**Working data:**
----

-- ==== Sys2Proof/Laws/KeptCinch.lean ====
section
/-! SUPPORT. What every operation of Machine/Cinch.lean keeps. -/
namespace Sys2Proof.Laws
open Sys2Proof Sys2Proof.Machine

theorem State.modChan_kept {s0 : State} {s : State} {ch : Nat} {f : Channel → Channel} (h : Kept s0 s) :
    Kept s0 (State.modChan s ch f) := by
  unfold State.modChan
  try dsimp only
  repeat' first
    | with_reducible assumption
    | with_reducible rfl
    | simp only [List.length_modify, List.length_map, List.length_mapIdx]
    | with_reducible refine kept_mk (t := _) ?_ ?_ ?_

theorem State.queueFlows_kept {s0 : State} {s : State} {ch : Nat} {r : Nat} {fs : List Flow} (h : Kept s0 s) :
    Kept s0 (State.queueFlows s ch r fs) := by
  unfold State.queueFlows
  try dsimp only
  repeat' first
    | with_reducible assumption
    | with_reducible apply State.modChan_kept
    | (with_reducible intro; with_reducible intros)
    | with_reducible rfl
    | simp only [List.length_modify, List.length_map, List.length_mapIdx]
    | with_reducible refine kept_mk (t := _) ?_ ?_ ?_

theorem State.queueWork_kept {s0 : State} {s : State} {ch : Nat} {home : Nat} {bytes : Nat} {record : Option Nat} (h : Kept s0 s) :
    Kept s0 (State.queueWork s ch home bytes record) := by
  unfold State.queueWork
  try dsimp only
  repeat' first
    | with_reducible assumption
    | with_reducible apply State.queueFlows_kept
    | (with_reducible intro; with_reducible intros)
    | with_reducible rfl
    | simp only [List.length_modify, List.length_map, List.length_mapIdx]
    | with_reducible refine kept_mk (t := _) ?_ ?_ ?_

theorem State.queueSweep_kept {s0 : State} {s : State} {home : Nat} {t : Nat} {recs : List Rec} (h : Kept s0 s) :
    Kept s0 (State.queueSweep s home t recs) := by
  unfold State.queueSweep
  try dsimp only
  repeat' first
    | with_reducible assumption
    | with_reducible apply State.queueWork_kept
    | with_reducible apply kept_foldl
    | (with_reducible intro; with_reducible intros)
    | with_reducible rfl
    | simp only [List.length_modify, List.length_map, List.length_mapIdx]
    | with_reducible refine kept_mk (t := _) ?_ ?_ ?_

theorem State.dropFlows_kept {s0 : State} {s : State} {id : Nat} (h : Kept s0 s) :
    Kept s0 (State.dropFlows s id) := by
  unfold State.dropFlows
  try dsimp only
  repeat' first
    | with_reducible assumption
    | with_reducible rfl
    | simp only [List.length_modify, List.length_map, List.length_mapIdx]
    | with_reducible refine kept_mk (t := _) ?_ ?_ ?_

theorem State.takeBack_kept {s0 : State} {s : State} {r : Nat} (h : Kept s0 s) :
    Kept s0 (State.takeBack s r) := by
  unfold State.takeBack
  try dsimp only
  repeat' first
    | with_reducible assumption
    | with_reducible apply State.bumpBy_kept
    | with_reducible apply kept_ite
    | (with_reducible intro; with_reducible intros)
    | with_reducible rfl
    | simp only [List.length_modify, List.length_map, List.length_mapIdx]
    | with_reducible refine kept_mk (t := _) ?_ ?_ ?_

theorem State.grantOn_kept {s0 : State} {s : State} {ch : Nat} {r : Nat} {step : Nat} (h : Kept s0 s) :
    Kept s0 (State.grantOn s ch r step) := by
  unfold State.grantOn
  try dsimp only
  repeat' first
    | with_reducible assumption
    | with_reducible apply State.bump_kept
    | with_reducible apply State.modChan_kept
    | with_reducible apply kept_ite
    | with_reducible rfl
    | simp only [List.length_modify, List.length_map, List.length_mapIdx]
    | with_reducible refine kept_mk (t := _) ?_ ?_ ?_

theorem State.arbitrate_kept {s0 : State} {s : State} {ch : Nat} (h : Kept s0 s) :
    Kept s0 (State.arbitrate s ch) := by
  unfold State.arbitrate
  try dsimp only
  repeat' first
    | with_reducible assumption
    | with_reducible apply State.grantOn_kept
    | with_reducible apply kept_ite
    | split

theorem execCinchCreditTick_kept {s0 : State} {s : State} (h : Kept s0 s) :
    KeptO s0 (execCinchCreditTick s) := by
  unfold execCinchCreditTick
  try dsimp only
  repeat' first
    | with_reducible assumption
    | with_reducible apply State.bumpBy_kept
    | with_reducible apply keptO_next
    | with_reducible apply keptO_fault
    | with_reducible apply keptO_ite
    | (with_reducible intro; with_reducible intros)
    | with_reducible rfl
    | simp only [List.length_modify, List.length_map, List.length_mapIdx]
    | with_reducible refine kept_mk (t := _) ?_ ?_ ?_

theorem execCinchGrant_kept {s0 : State} {ch : Fin 16} {s : State} (h : Kept s0 s) :
    KeptO s0 (execCinchGrant ch s) := by
  unfold execCinchGrant
  try dsimp only
  repeat' first
    | with_reducible assumption
    | with_reducible apply State.arbitrate_kept
    | with_reducible apply keptO_next
    | with_reducible apply keptO_fault
    | with_reducible apply keptO_ite

theorem State.preempt_kept {s0 : State} {s : State} {ch : Nat} (h : Kept s0 s) :
    Kept s0 (State.preempt s ch) := by
  unfold State.preempt
  try dsimp only
  repeat' first
    | with_reducible assumption
    | with_reducible apply State.bump_kept
    | with_reducible apply State.modChan_kept
    | with_reducible apply State.grantOn_kept
    | with_reducible apply kept_ite
    | (with_reducible intro; with_reducible intros)
    | split
    | with_reducible rfl
    | simp only [List.length_modify, List.length_map, List.length_mapIdx]
    | with_reducible refine kept_mk (t := _) ?_ ?_ ?_

theorem execCinchPreempt_kept {s0 : State} {ch : Fin 16} {s : State} (h : Kept s0 s) :
    KeptO s0 (execCinchPreempt ch s) := by
  unfold execCinchPreempt
  try dsimp only
  repeat' first
    | with_reducible assumption
    | with_reducible apply State.preempt_kept
    | with_reducible apply keptO_next
    | with_reducible apply keptO_fault
    | with_reducible apply keptO_ite

theorem execTransferUrgent_kept {s0 : State} {ch : Fin 16} {requester : Nat} {s : State} (h : Kept s0 s) :
    KeptO s0 (execTransferUrgent ch requester s) := by
  unfold execTransferUrgent
  try dsimp only
  repeat' first
    | with_reducible assumption
    | with_reducible apply State.modChan_kept
    | with_reducible apply keptO_next
    | with_reducible apply keptO_fault
    | with_reducible apply keptO_ite
    | (with_reducible intro; with_reducible intros)
    | with_reducible rfl
    | simp only [List.length_modify, List.length_map, List.length_mapIdx]
    | with_reducible refine kept_mk (t := _) ?_ ?_ ?_

theorem execCinchTransferEnd_kept {s0 : State} {ch : Fin 16} {s : State} (h : Kept s0 s) :
    KeptO s0 (execCinchTransferEnd ch s) := by
  unfold execCinchTransferEnd
  try dsimp only
  repeat' first
    | with_reducible assumption
    | with_reducible apply State.finish_kept
    | with_reducible apply State.modChan_kept
    | with_reducible apply keptO_next
    | with_reducible apply keptO_fault
    | with_reducible apply keptO_ite

theorem execCinchStarved_kept {s0 : State} {ch : Fin 16} {requester : Nat} {s : State} (h : Kept s0 s) :
    KeptO s0 (execCinchStarved ch requester s) := by
  unfold execCinchStarved
  try dsimp only
  repeat' first
    | with_reducible assumption
    | with_reducible apply State.bump_kept
    | with_reducible apply State.raise_kept
    | with_reducible apply keptO_next
    | with_reducible apply keptO_fault
    | with_reducible apply keptO_ite
    | with_reducible apply kept_ite
    | with_reducible rfl
    | simp only [List.length_modify, List.length_map, List.length_mapIdx]
    | with_reducible refine kept_mk (t := _) ?_ ?_ ?_

end Sys2Proof.Laws
end

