theorem State.cleanDown_kept {s0 : State} {s : State} {rails : Rails} {standby : Bool} (h : Kept s0 s) :
    Kept s0 (State.cleanDown s rails standby) := by
  unfold State.cleanDown
  try dsimp only
  repeat' first
    | with_reducible assumption
    | with_reducible apply State.railsOff_kept
    | with_reducible rfl
    | simp only [List.length_modify, List.length_map, List.length_mapIdx]
    | with_reducible refine kept_mk (t := _) ?_ ?_ ?_
    | (show Media.words _ = _; rfl)

theorem State.standbyStart_kept {s0 : State} {s : State} (h : Kept s0 s) : Kept s0 (State.standbyStart s) := by
  unfold State.standbyStart
  dsimp only
  split
  · exact h
  · exact ⟨h.1, h.2.1, h.2.2.1, h.2.2.2.1, fun _ => rfl⟩

theorem State.coldStart_kept {s0 : State} {s : State} {type : Nat} {cause : Nat} (h : Kept s0 s) :
    Kept s0 (State.coldStart s type cause) := by
  unfold State.coldStart
  try dsimp only
  repeat' first
    | with_reducible assumption
    | with_reducible apply State.standbyStart_kept
    | with_reducible apply kept_ite
    | (with_reducible intro; with_reducible intros)
    | split
    | with_reducible rfl
    | simp only [List.length_modify, List.length_map, List.length_mapIdx]
    | with_reducible refine kept_mk (t := _) ?_ ?_ ?_
    | (show Media.words _ = _; rfl)

theorem execPowerFail_kept {s0 : State} {programs : Nat} {s : State} (h : Kept s0 s) :
    KeptO s0 (execPowerFail programs s) := by
  unfold execPowerFail
  try dsimp only
  repeat' first
    | with_reducible assumption
    | with_reducible apply State.railsOff_kept
    | with_reducible apply keptO_next
    | with_reducible apply keptO_fault
    | with_reducible apply keptO_ite
    | with_reducible apply kept_ite
    | split
    | with_reducible rfl
    | simp only [List.length_modify, List.length_map, List.length_mapIdx]
    | with_reducible refine kept_mk (t := _) ?_ ?_ ?_
    | (show Media.words _ = _; rfl)

theorem execPowerGood_kept {s0 : State} {s : State} (h : Kept s0 s) :
    KeptO s0 (execPowerGood s) := by
  unfold execPowerGood
  try dsimp only
  repeat' first
    | with_reducible assumption
    | with_reducible apply State.coldStart_kept
    | with_reducible apply keptO_next
    | with_reducible apply keptO_fault
    | with_reducible apply keptO_ite
    | with_reducible apply kept_ite
    | with_reducible rfl
    | simp only [List.length_modify, List.length_map, List.length_mapIdx]
    | with_reducible refine kept_mk (t := _) ?_ ?_ ?_

theorem execPwrDisAssert_kept {s0 : State} {s : State} (h : Kept s0 s) :
    KeptO s0 (execPwrDisAssert s) := by
  unfold execPwrDisAssert
  try dsimp only
  repeat' first
    | with_reducible assumption
    | with_reducible apply State.cleanDown_kept
    | with_reducible apply keptO_next
    | with_reducible apply keptO_fault
    | with_reducible apply keptO_ite
    | with_reducible apply kept_ite
    | with_reducible rfl
    | simp only [List.length_modify, List.length_map, List.length_mapIdx]
    | with_reducible refine kept_mk (t := _) ?_ ?_ ?_

theorem execPwrDisRelease_kept {s0 : State} {s : State} (h : Kept s0 s) :
    KeptO s0 (execPwrDisRelease s) := by
  unfold execPwrDisRelease
  try dsimp only
  repeat' first
    | with_reducible assumption
    | with_reducible apply State.coldStart_kept
    | with_reducible apply keptO_next
    | with_reducible apply keptO_fault
    | with_reducible apply keptO_ite
    | with_reducible apply kept_ite
    | with_reducible rfl
    | simp only [List.length_modify, List.length_map, List.length_mapIdx]
    | with_reducible refine kept_mk (t := _) ?_ ?_ ?_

----

**Exercise aim:**
Bring together every line in the entries that holds the string "record".

**Expected answer:**
theorem State.queueWork_kept {s0 : State} {s : State} {ch : Nat} {home : Nat} {bytes : Nat} {record : Option Nat} (h : Kept s0 s) :
    Kept s0 (State.queueWork s ch home bytes record) := by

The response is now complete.